Exercise description |
The whole of the material needs to be repeated exactly, line for line.

Start of Records

-- ==== Sys2Proof/Laws/PerInstr.lean ====
section
/-! SUPPORT. Laws/PerInstr.lean: per-instruction facts about the syntax: an instruction has as many bytes as the opcode
map gives its opcode (R150, R180). -/

namespace Sys2Proof.Laws

/-- The encoding begins with an opcode whose LEN is the number of its bytes. -/
def EncodedLength.Statement (i : Instr) : Prop :=
  ∃ op bs, encode i = op :: bs ∧ opLength op = (encode i).length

End of Records

Response |
-- ==== Sys2Proof/Laws/PerInstr.lean ====
section
/-! SUPPORT. Laws/PerInstr.lean: per-instruction facts about the syntax: an instruction has as many bytes as the opcode
map gives its opcode (R150, R180). -/

namespace Sys2Proof.Laws

/-- The encoding begins with an opcode whose LEN is the number of its bytes. -/
def EncodedLength.Statement (i : Instr) : Prop :=
  ∃ op bs, encode i = op :: bs ∧ opLength op = (encode i).length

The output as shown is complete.